Líder do PT no Senado diz que FHC age como um ‘líder de torcida’

Humberto Costa afirma que declaração de ex-presidente tucano demonstra ‘inveja’ e ‘ressentimento’

O Estado de S. Paulo

17 de agosto de 2015 | 23h48

O líder do PT no Senado, Humberto Costa (PE), criticou ontem a postura do ex-presidente Fernando Henrique Cardoso (PSDB), que sugeriu que a presidente Dilma Rousseff renunciasse ao cargo. De acordo com o líder petista, o ex-presidente tucano, que se manifestou por meio de uma rede social um dia depois das manifestações contra Dilma em todo o País, age como um “líder de torcida”.

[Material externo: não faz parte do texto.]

-- ==== Sys2Proof/Tests/Slice0.lean ====
section
/-! SUPPORT. The model against the vectors of spec/95_test_vectors.md, requests written out by hand, and for every
statement with premises a state that meets them. Expected values come from the spec, never from the model. -/

namespace Sys2Proof.Tests

open Sys2Proof Sys2Proof.Machine Sys2Proof.Statements

/-! What an outcome shows. -/

def nextOf : StepResult → Option State
  | .next s => some s
  | _ => none

def refusalIn : StepResult → Option Refusal
  | .refused r => some r
  | _ => none

/-- The last thing put on a port. -/
def lastOut (o : StepResult) : Option Output := (nextOf o).bind fun s => s.out.getLast?

/-- The results of a request that was answered `Ok`. -/
def okResult (o : StepResult) : Option Result :=
  match lastOut o with
  | some (.response _ .ok r) => some r
  | _ => none

/-- The status of a request that was answered with no result. -/
def bareStatus (o : StepResult) : Option Status :=
  match lastOut o with
  | some (.response _ status .nothing) => some status
  | _ => none

def runFor (n : Nat) (s : State) : Option State := nextOf (Host.Core.run Sys2Proof.core n s)

/-! Small states, with the sources of the spec's section 2.6. -/

def temp : SourceRecord := ⟨.temperature, 12, 15, 5⟩
def occ : SourceRecord := ⟨.occupancy, 12, 16, 6⟩
def stranger : SourceRecord := ⟨.unknown, 12, 16, 8⟩

def stopped : State := { State.reset with sources := [temp, occ], slotDuration := .fin 1 }
def running (p : SlotPhase) : State := { stopped with running := true, slotPhase := p, txWritten := true }
def answered (p : SlotPhase) : State :=
  { running p with sensorIn := [.value (-5), .value 10], transportIn := [.ok, .ok], clockIn := 2 }
def rejecting : State := { State.reset with params := { Params.default with encRange := .reject } }
def capacityTwo : State := { stopped with params := { Params.default with maxSources := some 2 } }
def maxBytesEight : State := { State.reset with params := { Params.default with maxBytes := some 8 } }
def withTurn (t : Turn) (s : State) : State := { s with turns := [t] }

/-- The frame E3 of the spec. -/
def frameE3 : List Byte := [0x5A, 0xEF, 0xCF, 0xF0, 0xF5, 0x04, 0xEB, 0x35]
def minusOne : Sample := ⟨.fin (-1), .fin 0⟩
def plusOne : Sample := ⟨.fin 1, .fin 0⟩

/-! Operand domains: each check refuses an ill-formed term (R164). -/

theorem test_wellFormed_refuses_negative : (Instr.chanApply [] (.fin (-1))).wellFormed = false := by decide
theorem test_wellFormed_refuses_infinite : (Instr.chanApply [] (.inf false)).wellFormed = false := by decide
theorem test_wellFormed_refuses_nan : (Instr.chanApply [] .nan).wellFormed = false := by decide
theorem test_wellFormed_refuses_negative_real :
    (Instr.chanApply [] (.real (.sub (.cos (.rat 1)) (.rat 1)))).wellFormed = false := by decide +kernel
theorem test_wellFormed_accepts_zero : (Instr.chanApply [] .negZero).wellFormed = true := by decide

/-! Requests, the bytes written by hand: the operation code of R76, then the operands. -/

theorem test_decode_frameEnc :
    decodeRequest [0x00, 0x02, 0x18, 0x1E, 0xA8, 0xEC, 0x57] = .ok (.frameEnc 1 12 15 719636) := by decide
theorem test_decode_frameDec : decodeRequest [0x01, 0x02, 0x5A, 0xEF] = .ok (.frameDec [0x5A, 0xEF]) := by decide
theorem test_decode_sensPack : decodeRequest [0x02, 0x14, 0x09, 0x28] = .ok (.sensPack 10 (-5) 20) := by decide
theorem test_decode_sensUnpack : decodeRequest [0x03, 0xFF, 0x01] = .ok (.sensUnpack (-128)) := by decide
/-- R74: kind 1, dest 12, src 15 is `1 << 20 | 12 << 10 | 15`, that is 0x10300F. -/
theorem test_decode_tdmaAdd : decodeRequest [0x04, 0x8F, 0xE0, 0x40, 0x05] = .ok (.tdmaAdd temp) := by decide
theorem test_decode_tdmaStart : decodeRequest [0x05, 0x01, 0x81, 0x01] = .ok (.tdmaStart 1 129) := by decide
theorem test_decode_tdmaStop : decodeRequest [0x06] = .ok .tdmaStop := by decide
theorem test_decode_bpskMod : decodeRequest [0x07, 0x01, 0xA5] = .ok (.bpskMod [0xA5]) := by decide
theorem test_decode_chanApply :
    decodeRequest [0x08, 0x01, 0x00, 0x01, 0x00, 0x04, 0x03] = .ok (.chanApply [⟨.fin (-1), .negZero⟩] .nan) := by decide
/-- Tag 5 and a term: the cosine of 1 times pi. -/
theorem test_decode_real :
    decodeRequest [0x08, 0x00, 0x05, 0x06, 0x05, 0x00, 0x02, 0x00, 0x01]
      = .ok (.chanApply [] (.real (.cos (.mul (.rat 1) .pi)))) := by decide
theorem test_decode_bpskDemod :
    decodeRequest [0x09, 0x01, 0x01, 0x02] = .ok (.bpskDemod [⟨.inf false, .inf true⟩]) := by decide
theorem test_decode_refuses_record : decodeRequest [0x04, 0x80, 0x80, 0x80, 0x02, 0x00] = .error .recordTooWide := by decide
theorem test_decode_refuses_trailing : decodeRequest [0x06, 0x01] = .error .trailingBytes := by decide

/-- `withFetchWord` places TDMA.STOP, and the very next step runs it. -/
theorem test_fetchWord : bareStatus (step (State.reset.withFetchWord 8 6)) = some .ok := by decide

/-! FRAME.ENC, FRAME.DEC (2.2, 2.3). -/

theorem test_frameEnc_E3_E5 :
    okResult (exec (.frameEnc 1 12 15 0x0AFB14) State.reset) = some (.bytes frameE3)
    ∧ okResult (exec (.frameEnc 0 1023 0 0x800000) State.reset)
        = some (.bytes [0x5A, 0xF0, 0x03, 0xFF, 0x7F, 0xFF, 0xFF, 0x8C]) := by decide

/-- 2.2: an operand wider than its field, masked and rejected. -/
theorem test_frameEnc_policies :
    okResult (exec (.frameEnc 17 1029 2047 0x1FFFFFF) State.reset)
      = okResult (exec (.frameEnc 1 5 1023 0xFFFFFF) State.reset)
    ∧ bareStatus (exec (.frameEnc 16 0 0 0) rejecting) = some .valueOutOfRange := by decide

theorem test_frameDec_D3 :
    okResult (exec (.frameDec [0xA5, 0x10, 0x30, 0x0F, 0x0A, 0xFB, 0x14, 0xCA]) State.reset)
      = some (.frame ⟨0x5A, 14, 1011, 1008, 0xF504EB, 0x35, false⟩) := by decide

theorem test_frameDec_D1_D6 :
    okResult (exec (.frameDec (List.replicate 8 0xFF)) State.reset) = some (.frame ⟨0, 0, 0, 0, 0, 0, true⟩)
    ∧ bareStatus (exec (.frameDec (frameE3.take 7)) State.reset) = some .invalidFrameLength := by decide

/-! SENS.PACK, SENS.UNPACK (2.5). -/

theorem test_sensPack_K1_K10 :
    okResult (exec (.sensPack 10 (-5) 20) State.reset) = some (.data 0x0AFB14)
    ∧ okResult (exec (.sensPack 259 127 (-1)) State.reset) = some (.data 0x037FFF) := by decide

theorem test_sensPack_K6_K7 :
    bareStatus (exec (.sensPack 0 128 0) State.reset) = some .valueOutOfRange
    ∧ bareStatus (exec (.sensPack 0 (-129) 0) State.reset) = some .valueOutOfRange := by decide

theorem test_sensUnpack_U6_U4 :
    okResult (exec (.sensUnpack 0x80FF01) State.reset) = some (.readings 128 (-1) 1)
    ∧ okResult (exec (.sensUnpack 0x008000) State.reset) = some (.readings 0 (-128) 0) := by decide

/-! TDMA.ADD, TDMA.START, TDMA.STOP (2.6). -/

theorem test_tdmaAdd_T4 : (nextOf (exec (.tdmaAdd temp) stopped)).map State.sources = some [temp, occ, temp] := by decide
theorem test_tdmaAdd_T3_T6 :
    bareStatus (exec (.tdmaAdd stranger) stopped) = some .configurationError
    ∧ bareStatus (exec (.tdmaAdd stranger) (running .boundary)) = some .alreadyRunning := by decide

/-- T14: a run begins at source 0 wherever an earlier one stopped; nothing is answered yet. -/
theorem test_tdmaStart_T14 :
    let t := nextOf (exec (.tdmaStart 1 2) { stopped with slotIdx := 1, stopReq := true })
    t.map (fun t => (t.running, t.stopReq, t.slotIdx)) = some (true, false, 0)
    ∧ t.map (fun t => (t.transport, t.clock)) = some (1, 2) ∧ t.map State.out = some [] := by decide
theorem test_tdmaStart_T7_T9 :
    bareStatus (exec (.tdmaStart 1 2) State.reset) = some .noSourcesRegistered
    ∧ bareStatus (exec (.tdmaStart 1 2) (running .read)) = some .alreadyRunning := by decide

theorem test_tdmaStop_T10_T11 :
    (nextOf (exec .tdmaStop stopped)).map State.stopReq = some false
    ∧ (nextOf (exec .tdmaStop (running .read))).map State.stopReq = some true := by decide

/-! BPSK.MOD (2.7), CHAN.APPLY (2.8), BPSK.DEMOD (2.9). -/

theorem test_bpskMod_M4 :
    okResult (exec (.bpskMod [0xA5]) State.reset) = some (.signal
      [minusOne, plusOne, minusOne, plusOne, plusOne, minusOne, plusOne, minusOne]) := by decide
theorem test_bpskMod_length : (modulate frameE3).length = 64 ∧ modulate [] = [] := by decide

/-- C6 and C7: a quarter turn and a half turn, and the scale the block presents (R201). -/
theorem test_chanApply_C6_C7 :
    let t := exec (.chanApply [plusOne, minusOne] (.fin (1 / 2)))
      { State.reset with drawIn := [.real (.mul (.rat (1 / 2)) .pi), .fin (1 / 4), .real .pi, .fin 0] }
    okResult t = some (.signal [⟨.fin (1 / 4), .fin 1⟩, ⟨.fin 1, .fin 0⟩])
    ∧ (nextOf t).map (fun t => t.out.take 4) = some (List.replicate 4 (.draw (.fin (1 / 2)))) := by decide +kernel

/-- C5 and C8: with a phase of 0 the offset reaches the real component only, `phi` being drawn before `eta`. -/
theorem test_chanApply_C5_C8 :
    okResult (exec (.chanApply [plusOne, ⟨.fin (3 / 5), .fin (4 / 5)⟩] (.fin (1 / 2)))
        { State.reset with drawIn := [.fin 0, .fin (-1 / 4), .fin 0, .fin (-1)] })
      = some (.signal [⟨.fin (3 / 4), .fin 0⟩, ⟨.fin (-2 / 5), .fin (4 / 5)⟩]) := by decide +kernel

/-- Q5, eleven samples; and Q2, seven. -/
theorem test_bpskDemod_Q5 :
    okResult (exec (.bpskDemod ([.fin (3 / 10), .fin (-1 / 5), .fin 0, .negZero, .fin (1 / 1000000), .nan, .inf false,
        .inf true, .fin 2, .fin 2, .fin 2].map fun x => ⟨x, .fin 0⟩)) State.reset) = some (.bytes [0x8A]) := by
  decide +kernel
/-- Reals that are no rationals: cos 1 and pi - 3 are above 0, cos 2 and sin 4 below. -/
theorem test_bpskDemod_reals :
    demodulate ([.cos (.rat 1), .cos (.rat 2), .sub .pi (.rat 3), .sin (.rat 4), .sin (.rat 1), .cos .pi,
      .sub (.cos .pi) (.rat (-1)), .sin (.mul .pi (.rat (1 / 2)))].map fun t => ⟨.real t, .fin 0⟩) = [0xA9] := by
  decide +kernel
/-- The difference of the cosine of 1 and itself is 0, which no bounds show. -/
theorem cosOne_sub : denotes (.sub (.cos (.rat 1)) (.cos (.rat 1))) 0 :=
  ⟨Real.cos 1, Real.cos 1, ⟨1, by simp [denotes], rfl⟩, ⟨1, by simp [denotes], rfl⟩, by simp⟩

/-- Reals no bounds settle: the cosine of 1 less itself is 0, so no strength of noise and a bit 0; the real
pi - 3.14159265358979323846 is above 0, and its opposite a strength the block refuses. -/
theorem test_unsettled_reals :
    noiseInDomain (.real (.sub (.cos (.rat 1)) (.cos (.rat 1)))) = true
    ∧ numberIsZero (.real (.sub (.cos (.rat 1)) (.cos (.rat 1)))) = true
    ∧ sampleBit ⟨.real (.sub (.cos (.rat 1)) (.cos (.rat 1))), .fin 0⟩ = false
    ∧ sampleBit ⟨.real (.sub .pi (.rat (314159265358979323846 / 10 ^ 20))), .fin 0⟩ = true
    ∧ noiseInDomain (.real (.sub (.rat (314159265358979323846 / 10 ^ 20)) .pi)) = false := by
  have hc := (realSign_eq_eq cosOne_sub).mpr rfl
  have hp := Real.pi_gt_d20
  have hg : realSign (.sub .pi (.rat (314159265358979323846 / 10 ^ 20))) = .gt :=
    (realSign_eq_gt (t := .sub .pi (.rat _)) (r := Real.pi - ((314159265358979323846 / 10 ^ 20 : Rat) : ℝ)) ⟨_, _, rfl, rfl, rfl⟩).mpr
      (by push_cast; linarith)
  have hl : realSign (.sub (.rat (314159265358979323846 / 10 ^ 20)) .pi) = .lt :=
    (realSign_eq_lt (t := .sub (.rat _) .pi) (r := ((314159265358979323846 / 10 ^ 20 : Rat) : ℝ) - Real.pi) ⟨_, _, rfl, rfl, rfl⟩).mpr
      (by push_cast; linarith)
  simp [sampleBit, hc, hg, hl]
theorem test_bpskDemod_Q2_Q9 :
    demodulate (List.replicate 7 plusOne) = [] ∧ demodulate (List.replicate 8 ⟨.fin 0, .fin 5⟩) = [0x00] := by decide

/-! The slot step (2.6, T13, T15, P5). -/

/-- The frame of slot 1 of P5, and the order of the calls. -/
theorem test_slot_P5 :
    (runFor 8 (answered .boundary)).map State.out
      = some [.sensorRead 0 5, .transmit 0 [0x5A, 0xEF, 0xCF, 0xF0, 0xFF, 0x04, 0xFF, 0x2B], .suspend 0 (.fin (1 / 2))] := by
  decide +kernel

/-- The broken contract of 2.6: the run ends, nothing is transmitted. -/
theorem test_slot_breaks :
    (nextOf (step { running .build with reading := 200 })).map (fun t => (t.running, t.faultRecord, t.out))
      = some (false, some (.buildError 0), [.response .tdmaStart .valueOutOfRange .nothing]) := by decide

/-- The failing transport of P5, slot 2. -/
theorem test_slot_event :
    lastOut (step { running .transmit with slotIdx := 1, calling := true, transportIn := [.fail] })
      = some (.event .transportFailure 1) := by decide

/-! Witnesses: for each statement with premises, premises met, each clause at the edge of its range. -/

/-- E2, every field at its greatest value. -/
theorem witness_FrameEncAnswersInvertedWords :
    15 < 16 ∧ 1023 < 1024 ∧ 0xFFFFFF < 2 ^ 24
    ∧ wireBytes 15 1023 1023 0xFFFFFF = [0x5A, 0x00, 0x00, 0x00, 0x00, 0x00, 0x00, 0xFF] := by decide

“Do ex-presidente, se esperava uma posição de estadista. No entanto, ao invés disso, ele age como líder de torcida”, disse o senador petista. Para Costa, se Fernando Henrique acredita que todo presidente que passa por uma crise deve renunciar ao cargo, ele deveria ter tomado essa atitude quando estava no poder e enfrentou denúncias relativas ao escândalo da compra de votos para a reeleição e às privatizações e índices de baixa popularidade após ser reeleito, em 1998. 

O líder do PT no Senado classificou a declaração de FHC como um “grave equívoco”, “demonstração de ressentimento e inveja” e que revela uma “pequenez política” por parte do tucano. “É um grave equívoco. Se um governo que está mal avaliado e enfrentando uma crise econômica tivesse que renunciar, Fernando Henrique também o deveria ter feito quando foi presidente”, disse o petista.

“A fala dele revela uma pequenez política porque um ex-presidente deveria estar contribuindo para melhorar o País. Ele deveria mostrar uma postura de estadista mas está parecendo mais um chefe de torcida.”

Porta-voz. André Singer, cientista político e ex-porta-voz do governo Lula, disse ontem não compreender as falas de lideranças tucanas dando apoio ao impeachment, em especial a manifestação de FHC. “A presidente tem dito diversas vezes que não vai renunciar, o que a meu ver é correto, ela tem mandato e o mandato dela é legítimo”, disse ao argumentar que atualmente não há embasamento legal para um processo de impeachment. Para ele, qualquer movimentação de afastamento de Dilma neste momento seria um “golpe branco”.